Oracle’s president Charles Phillips was in London today hosting a discussion on Web 2.0 and Enterprise 2.0. Amongst a discussion that Dennis Howlett rightly categorizes as “interesting but not earth shattering” probably the most interesting news was that Oracle is in the process of setting up a dedicated Enterprise 2.0 sales force.
The new sales force will swing into action at the beginning of Oracle’s next financial year in June and will be tasked with turning customer interest in, and understanding of, the potential benefits of collaboration into working projects.
Duplicated across Oracle’s regions and reporting to the regional head, the Enterprise 2.0 sales team lead with the WebCenter platform for composite applications, as well as more traditional software products such as Oracle Portal and what was formerly Stellent content management software. Oracle’s Beehive next-generation collaboration platform will also be in the mix, although Charles was less forthcoming about the details of the new enterprise collaboration product.
What he did say is that the Enterprise 2.0 sales force will be made up of both BEA and Oracle sales and consulting experts and will make use of the Oracle Insight Program consulting service to analyze customers’ business processes to identify opportunities for the deployment of internal and external collaborative applications \.
The sales force will engage with both business and IT managers and will have an eye on enabling enterprise-wide strategic adoption of collaborative software, although most of the obvious opportunities are likely to be departmental or focused on specific applications – such as CRM and SCM.
Charles Phillips noted that there is customer interest in Enterprise 2.0, but that a lot of education is still required to turn that into deployments.

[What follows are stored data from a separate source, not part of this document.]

/-- Each range at its last value and at the first value past it. -/
theorem witness_HostLinesWriteTheirCommandWords :
    (15 < 16 ∧ 65535 < 65536) ∧ (16 ≤ 16 ∨ 65536 ≤ 0) ∧ (16 ≤ 0 ∨ 65536 ≤ 65536) ∧ (31 < 32 ∧ 31 < 32) ∧ (32 ≤ 32 ∨ 32 ≤ 0) ∧
    (32 ≤ 0 ∨ 32 ≤ 32) ∧ 7 < 8 ∧ 8 ≤ 8 ∧
    (HostLine.nop, Instr.nop) ∈ [(HostLine.nop, Instr.nop), (.encode, .encode)] := by decide

theorem witness_ResetEventRestoresTheTableValues :
    (queued (shown 1#4 0#3) [.reset, .regRead 0 4]).pending = .reset :: [.regRead 0 4] := rfl

theorem witness_CommandsWithoutContextOrSymbol :
    (queued State.reset [.reset]).status.valid = false ∧ (queued State.reset [.reset]).status.done = false := ⟨rfl, rfl⟩

/-- Every clause at its boundary: the capacity and one above it, and versions 0, 4 and 15. -/
theorem witness_EvaluateReplacesOrInvalidatesTheContext :
    ((1#4).toNat = 1 ∧ (17#16).toNat ≤ 17) ∧ ((2#4).toNat = 2 ∧ (32#16).toNat ≤ 32) ∧ ((3#4).toNat = 3 ∧ (53#16).toNat ≤ 53) ∧
    ((1#4).toNat = 1 ∧ 17 < (18#16).toNat) ∧ ((2#4).toNat = 2 ∧ 32 < (33#16).toNat) ∧ ((3#4).toNat = 3 ∧ 53 < (54#16).toNat) ∧
    (0#4).toNat ∉ [1, 2, 3] ∧ (4#4).toNat ∉ [1, 2, 3] ∧ (15#4).toNat ∉ [1, 2, 3] := by decide

/-- The empty input (all pad codewords) and the full one (none, `D − L − 2 = 0`). -/
theorem witness_AssembleWritesTheClosedForm :
    (Inv (fresh 1#4 []) ∧ (fresh 1#4 []).status.valid = true ∧ (fresh 1#4 []).admits []) ∧
    (Inv (fresh 3#4 (List.replicate 53 0#8)) ∧ (fresh 3#4 (List.replicate 53 0#8)).status.valid = true ∧
      (fresh 3#4 (List.replicate 53 0#8)).admits (List.replicate 53 0#8)) :=
  ⟨witness_valid_context (by decide) (by decide), witness_valid_context (by decide) (by decide)⟩

/-- A state whose one input byte is not admitted, and one whose range passes the top of the space. -/
theorem witness_AssembleRunsExactlyWhenItsInputIsAdmitted :
    (let s := { fresh 1#4 [0x41#8] with hostMem := [] }
     s.status.valid = true ∧ 0 < s.ctx.inlen.toNat ∧ s.hostMem.read (s.ctx.addr.toNat + 0) = none) ∧
    (let s := { fresh 1#4 [0x41#8, 0x42#8] with
       ctx := contextFor 0xFFFFFFFF#32 1#4 2#16, hostMem := [(0xFFFFFFFF, 0x41#8)] }
     s.status.valid = true ∧ 1 < s.ctx.inlen.toNat ∧ 2 ^ 32 ≤ s.ctx.addr.toNat + 1 ∧
       ∀ j, j < 1 → s.ctx.addr.toNat + j < 2 ^ 32 ∧ (s.hostMem.read (s.ctx.addr.toNat + j)).isSome = true) := by decide

theorem witness_RsEncodeWritesTheRemainder :
    (Inv (ready 3#4 []) ∧ (ready 3#4 []).status.valid = true ∧ (ready 3#4 []).writtenBelow (ready 3#4 []).ctx.lpData.toNat) ∧
    State.reset.status.valid = false ∧
    (let s := (fresh 1#4 []).writeCodewords 0 (List.replicate 18 0#8)
     s.status.valid = true ∧ 18 < s.ctx.lpData.toNat ∧ s.codeword 18 = none ∧ s.writtenBelow 18) := by
  refine ⟨⟨inv_of_context (.inl rfl) (by decide) (by decide), rfl, written_ready _ _ (by decide)⟩, rfl, rfl, by decide, by decide, ?_⟩
  show ∀ i, i < 18 → _
  decide

/-- The least unwritten index is the last correction codeword of version 1, or the first data codeword. -/
theorem witness_UnwrittenCodewordFaultsWithTheLeastIndex :
    (let s := (fresh 1#4 []).writeCodewords 0 (List.replicate 25 0#8)
     s.status.valid = true ∧ 25 < s.ctx.lpTotal.toNat ∧ s.codeword 25 = none ∧ s.writtenBelow 25) ∧
    (let s := fresh 3#4 []
     s.status.valid = true ∧ 0 < s.ctx.lpTotal.toNat ∧ s.codeword 0 = none ∧ s.writtenBelow 0) := by
  refine ⟨⟨rfl, by decide, by decide, ?_⟩, rfl, by decide, by decide, fun i hi => absurd hi (by omega)⟩
  show ∀ i, i < 25 → _
  decide

theorem witness_BlockVanishesAtTheGeneratorsRoots : 15 ∈ [7, 10, 15] ∧ 14 < 15 ∧ 7 ∈ [7, 10, 15] ∧ 0 < 7 := by decide

theorem witness_RemainderIsLinear : ([0x01#8, 0x02#8] : List Byte).length = ([0xFF#8, 0x00#8] : List Byte).length := rfl

theorem witness_LogTablesGiveTheProduct : (0x00#8 = 0#8 ∨ 0x53#8 = 0#8) ∧ 0x01#8 ≠ 0#8 ∧ 0xFF#8 ≠ 0#8 := by decide

theorem witness_ExpAndLogAreThePowersOfAlpha : 253 < 254 ∧ 0xFF#8 ≠ 0#8 ∧ gfExp 254 = 0x8E#8 := by decide +kernel

theorem witness_FormatWordWritesTheTableWord : fmtWord 5#3 = fmtWord 5#3 := rfl

theorem witness_ReservedAndDataModuleCounts :
    (3, 26, 25, 274, 567, 70, 7) ∈ [(1, 10, 0, 233, 208, 26, 0), (2, 18, 25, 266, 359, 44, 7), (3, 26, 25, 274, 567, 70, 7)] ∧
    28 < 4 * 3 + 17 := by decide

theorem witness_ZigzagVisitsEachDataModuleOnce :
    1 ≤ 1 ∧ 3 ≤ 3 ∧ (20, 20) ∈ zigzag 1 ∧ (8, 9) ∈ zigzag 1 ∧ (5, 9) ∈ zigzag 1 := by decide +kernel

/-- The first data module and, in version 2, the last remainder bit (section 2.7.3). -/
theorem witness_DataModulesCarryTheMaskedStream :
    (2, 7) ∈ [(1, 0), (2, 7), (3, 7)] ∧ (List.replicate 44 0x11#8).length = (layoutOf 2).total ∧
    (zigzag 2)[0]? = some (24, 24) ∧ (zigzag 2)[358]? = some (0, 16) := by decide +kernel

/-- Both ends of every range of positions, in the largest symbol. -/
theorem witness_FunctionPatternsAreFixed :
    1 ≤ 3 ∧ 3 ≤ 3 ∧ (22, 0) ∈ [(0, 0), (29 - 7, 0), (0, 29 - 7)] ∧ 6 < 7 ∧ 7 < 8 ∧ 8 ≤ 20 ∧ 20 ≤ 29 - 9 ∧ 2 ≤ 3 ∧ 4 < 5 ∧
    1 ≤ 1 ∧ 8 ≤ 12 ∧ 12 ≤ 21 - 9 := by decide

theorem witness_FormatCopiesHoldTheMasksWord : 1 ≤ 1 ∧ 3 ≤ 3 ∧ 7 < 8 ∧ 8 ≤ 8 ∧ 14 < 15 ∧ formatA[14]? = some (0, 8) := by decide

theorem witness_PlaceWritesTheSymbol :
    (Inv (ready 3#4 []) ∧ (ready 3#4 []).status.valid = true ∧
      (ready 3#4 []).writtenBelow (ready 3#4 []).ctx.lpTotal.toNat) ∧
    State.reset.status.valid = false ∧
    ((fresh 1#4 []).status.valid = true ∧ 0 < (fresh 1#4 []).ctx.lpTotal.toNat ∧ (fresh 1#4 []).codeword 0 = none ∧
      (fresh 1#4 []).writtenBelow 0) :=
  ⟨⟨inv_of_context (.inl rfl) (by decide) (by decide), rfl, written_ready _ _ (by decide)⟩, rfl, rfl, by decide, by decide,
    fun i hi => absurd hi (by omega)⟩

/-- Runs of 4 and of 5 modules, before the other colour and at the end of the line. -/
theorem witness_RunPenaltySumsTheMaximalRuns :
    (1 ≤ 4 ∧ [false, true].head? ≠ some true) ∧ (1 ≤ 5 ∧ ([] : List Bool).head? ≠ some true) := by decide

theorem witness_PenaltyTermsStayInRange : 1 ≤ 29 ∧ 29 ≤ 29 ∧ 1 ≤ 1 ∧ 1 ≤ 29 := by decide

theorem witness_ScoreWritesThePenaltyOfTheBitmap :
    (Inv (shown 3#4 7#3) ∧ (shown 3#4 7#3).status.done = true) ∧ State.reset.status.done = false :=
  ⟨⟨inv_shown 7#3 (by decide), rfl⟩, rfl⟩

theorem place_ready {v : BitVec 4} (hv : v.toNat ∈ [1, 2, 3]) (m : BitVec 3) :
    ∃ t, exec (.place m) (ready v []) = .next t ∧ t.status.done = true :=
  ⟨_, execPlace_next.mpr ⟨rfl, written_ready _ _ (by
    simp only [List.mem_cons, List.not_mem_nil, or_false] at hv
    show (BitVec.ofNat 7 (layoutOf v.toNat).total).toNat ≤ 70
    rcases hv with h | h | h <;> simp [h, layoutOf]), rfl⟩, rfl⟩

theorem select_ready {v : BitVec 4} (hv : v.toNat ∈ [1, 2, 3]) : ∃ t, exec .select (ready v []) = .next t :=
  ⟨_, selectFor_next.mpr ⟨rfl, written_ready _ _ (by
    simp only [List.mem_cons, List.not_mem_nil, or_false] at hv
    show (BitVec.ofNat 7 (layoutOf v.toNat).total).toNat ≤ 70
    rcases hv with h | h | h <;> simp [h, layoutOf]), rfl⟩⟩

theorem witness_ScoreAfterPlaceIsSelectsPenalty :
    ∃ t u r, Inv (ready 2#4 []) ∧ exec (.place 5#3) (ready 2#4 []) = .next t ∧ exec .score t = .next u ∧
      exec .select (ready 2#4 []) = .next r := by
  obtain ⟨t, ht, hd⟩ := place_ready (v := 2#4) (by decide) 5#3
  obtain ⟨r, hr⟩ := select_ready (v := 2#4) (by decide)
  exact ⟨t, _, r, inv_of_context (.inl rfl) (by decide) (by decide), ht, execScore_next.mpr ⟨hd, rfl⟩, hr⟩

theorem witness_SelectKeepsTheFirstMinimum : ∃ t, Inv (ready 3#4 []) ∧ exec .select (ready 3#4 []) = .next t := by
  obtain ⟨r, hr⟩ := select_ready (v := 3#4) (by decide)
  exact ⟨r, inv_of_context (.inl rfl) (by decide) (by decide), hr⟩

theorem witness_SelectCommitsTheWinner :
    (Inv (ready 1#4 []) ∧ (ready 1#4 []).status.valid = true ∧ (ready 1#4 []).writtenBelow (ready 1#4 []).ctx.lpTotal.toNat) ∧
    State.reset.status.valid = false ∧
    ((fresh 1#4 []).status.valid = true ∧ 0 < (fresh 1#4 []).ctx.lpTotal.toNat ∧ (fresh 1#4 []).codeword 0 = none ∧
      (fresh 1#4 []).writtenBelow 0) :=
  ⟨⟨inv_of_context (.inl rfl) (by decide) (by decide), rfl, written_ready _ _ (by decide)⟩, rfl, rfl, by decide, by decide,
    fun i hi => absurd hi (by omega)⟩

theorem witness_SelectsSymbolIsPlacesSymbol : ∃ t, exec .select (ready 2#4 []) = .next t := select_ready (by decide)

theorem assemble_completes {s : State} {b : List Byte} (hv : s.status.valid = true) (ha : s.admits b) :
    ∃ t, exec .assemble s = .next t :=
  ⟨_, assembleFor_next.mpr ⟨hv, b, readBytes_eq_ok.mpr ⟨ha.1, fun _ => ha.2.1, ha.2.2⟩, rfl⟩⟩

/-- With every codeword written before it, ENCODE runs; the two states differ in their codewords and their last symbol. -/
theorem encode_ready {s : State} {b : List Byte} (hv : s.status.valid = true) (ha : s.admits b)
    (hw : ∀ i, i < 70 → (s.codeword i).isSome = true) (hd : s.ctx.lpTotal.toNat ≤ 70 ∧ s.ctx.lpData.toNat ≤ 70) :
    ∃ t, exec .encode s = .next t := by
  have keep : ∀ (u : State) (start : Nat) (bs : List Byte), (∀ i, i < 70 → (u.codeword i).isSome = true) →
      ∀ i, i < 70 → ((u.writeCodewords start bs).codeword i).isSome = true := by
    intro u start bs hu i hi
    rw [codeword_writeCodewords]
    split
    · rw [List.getElem?_eq_getElem (by omega)]; rfl
    · exact hu i hi
  have h1 := keep s 0 (dataCodewords s.ctx.lpData.toNat b) hw
  refine ⟨_, execEncode_next.mpr ⟨_, _, assembleFor_next.mpr ⟨hv, b, readBytes_eq_ok.mpr ⟨ha.1, fun _ => ha.2.1, ha.2.2⟩, rfl⟩,
    rsEncodeFor_next.mpr ⟨hv, fun i hi => h1 i (Nat.lt_of_lt_of_le hi hd.2), rfl⟩,
    selectFor_next.mpr ⟨hv, fun i hi => keep _ _ _ h1 i (Nat.lt_of_lt_of_le hi hd.1), rfl⟩⟩⟩

theorem witness_EncodeDependsOnContextAndInputOnly :
    ∃ s s' t t' : State, ∃ b, Inv s ∧ Inv s' ∧ s.ctx = s'.ctx ∧ s.admits b ∧ s'.admits b ∧ exec .encode s = .next t ∧
      exec .encode s' = .next t' ∧ s.cw ≠ s'.cw := by
  have h := witness_valid_context (v := 1#4) (input := [0x41#8]) (by decide) (by decide)
  have hi := inv_of_context (s := ready 1#4 [0x41#8]) (.inl rfl) (by decide) (by decide)
  let s' : State := { ready 1#4 [0x41#8] with cw := Vector.replicate 70 (some 0xEC#8) }
  obtain ⟨t, ht⟩ := encode_ready (s := ready 1#4 [0x41#8]) rfl h.2.2 (written_ready _ _ (Nat.le_refl 70)) (by decide)
  obtain ⟨t', ht'⟩ := encode_ready (s := s') (b := [0x41#8]) rfl h.2.2 (fun i hi => by simp [s', State.codeword, hi]) (by decide)
  exact ⟨ready 1#4 [0x41#8], s', t, t', [0x41#8], hi,
    ⟨hi.memory, hi.tier, hi.context, hi.valid, hi.evres, (nomatch ·), hi.format, hi.score⟩, rfl, h.2.2, h.2.2, ht, ht', by decide⟩

theorem witness_EncodeCompletesOnAValidContext :
    (Inv (fresh 2#4 [0x71#8]) ∧ (fresh 2#4 [0x71#8]).status.valid = true ∧ (fresh 2#4 [0x71#8]).admits [0x71#8]) ∧
    State.reset.status.valid = false ∧
    (let s := { fresh 2#4 [0x71#8] with hostMem := [] }
     s.status.valid = true ∧ ¬ ∃ input, s.admits input) := by
  refine ⟨witness_valid_context (by decide) (by decide), rfl, rfl, ?_⟩
  rintro ⟨input, hl, -, h⟩
  have h0 := h 0 (by decide)
  have hl : input.length = 1 := hl
  rw [List.getElem?_eq_getElem (by omega)] at h0
  exact nomatch h0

He said the question he asked customers is “are there groups of people you’d like to collaborate with more easily?”
Given that most companies are interested in the views of their customers and uncovering unfulfilled demand, the answer to that is invariably “yes”, but then the conversation has to move on to identifying business processes that can make use of collaborative technologies and examining use cases. That will be the role of the new sales force.
With customer deployments thin on the ground Charles also shared some details of how Oracle is making use of collaborative technologies. The company is currently working on a new collaborative environment for training partners on its product stack, for example, in recognition that given Oracle’s rapid rate of acquisitions it is difficult and expensive for partners to keep up to date – and difficult and expensive for Oracle to keep its partners up to date.
On the developer side there’s Oracle Mix, which sees the company extending its collaboration with the developer and user communities beyond its user trade shows, and providing an environment where it can quickly respond to customer feedback. Oracle is also using collaborative technologies within its internal developer and sales organizations to make it easier for employees to identify experts and expertise with the organization.
Kathleen recently noted that social enterprise or Enterprise 2.0 software is not a market in and of itself and that the market for internal applications is likely to be dominated by IBM and Microsoft given their dominance in traditional collaboration software. If Oracle is to crack this market, it probably does need to be more proactive about taking the Enterprise 2.0 message to existing and potential customers.
If we assume that Enterprise 2.0 is not a market, then a dedicated Enterprise 2.0 sales force is probably not a long-term strategy. In terms of identifying new collaborative application opportunities the market and pointing customers in the right direction, it does make sense, however.
What did come across in the conversation is that this is designed to be a practical and pragmatic approach that will hand-hold customers into Enterprise 2.0 adoption, rather than just slapping some 2.0 t-shirts on the sales team and sending them off on the back of the bandwagon.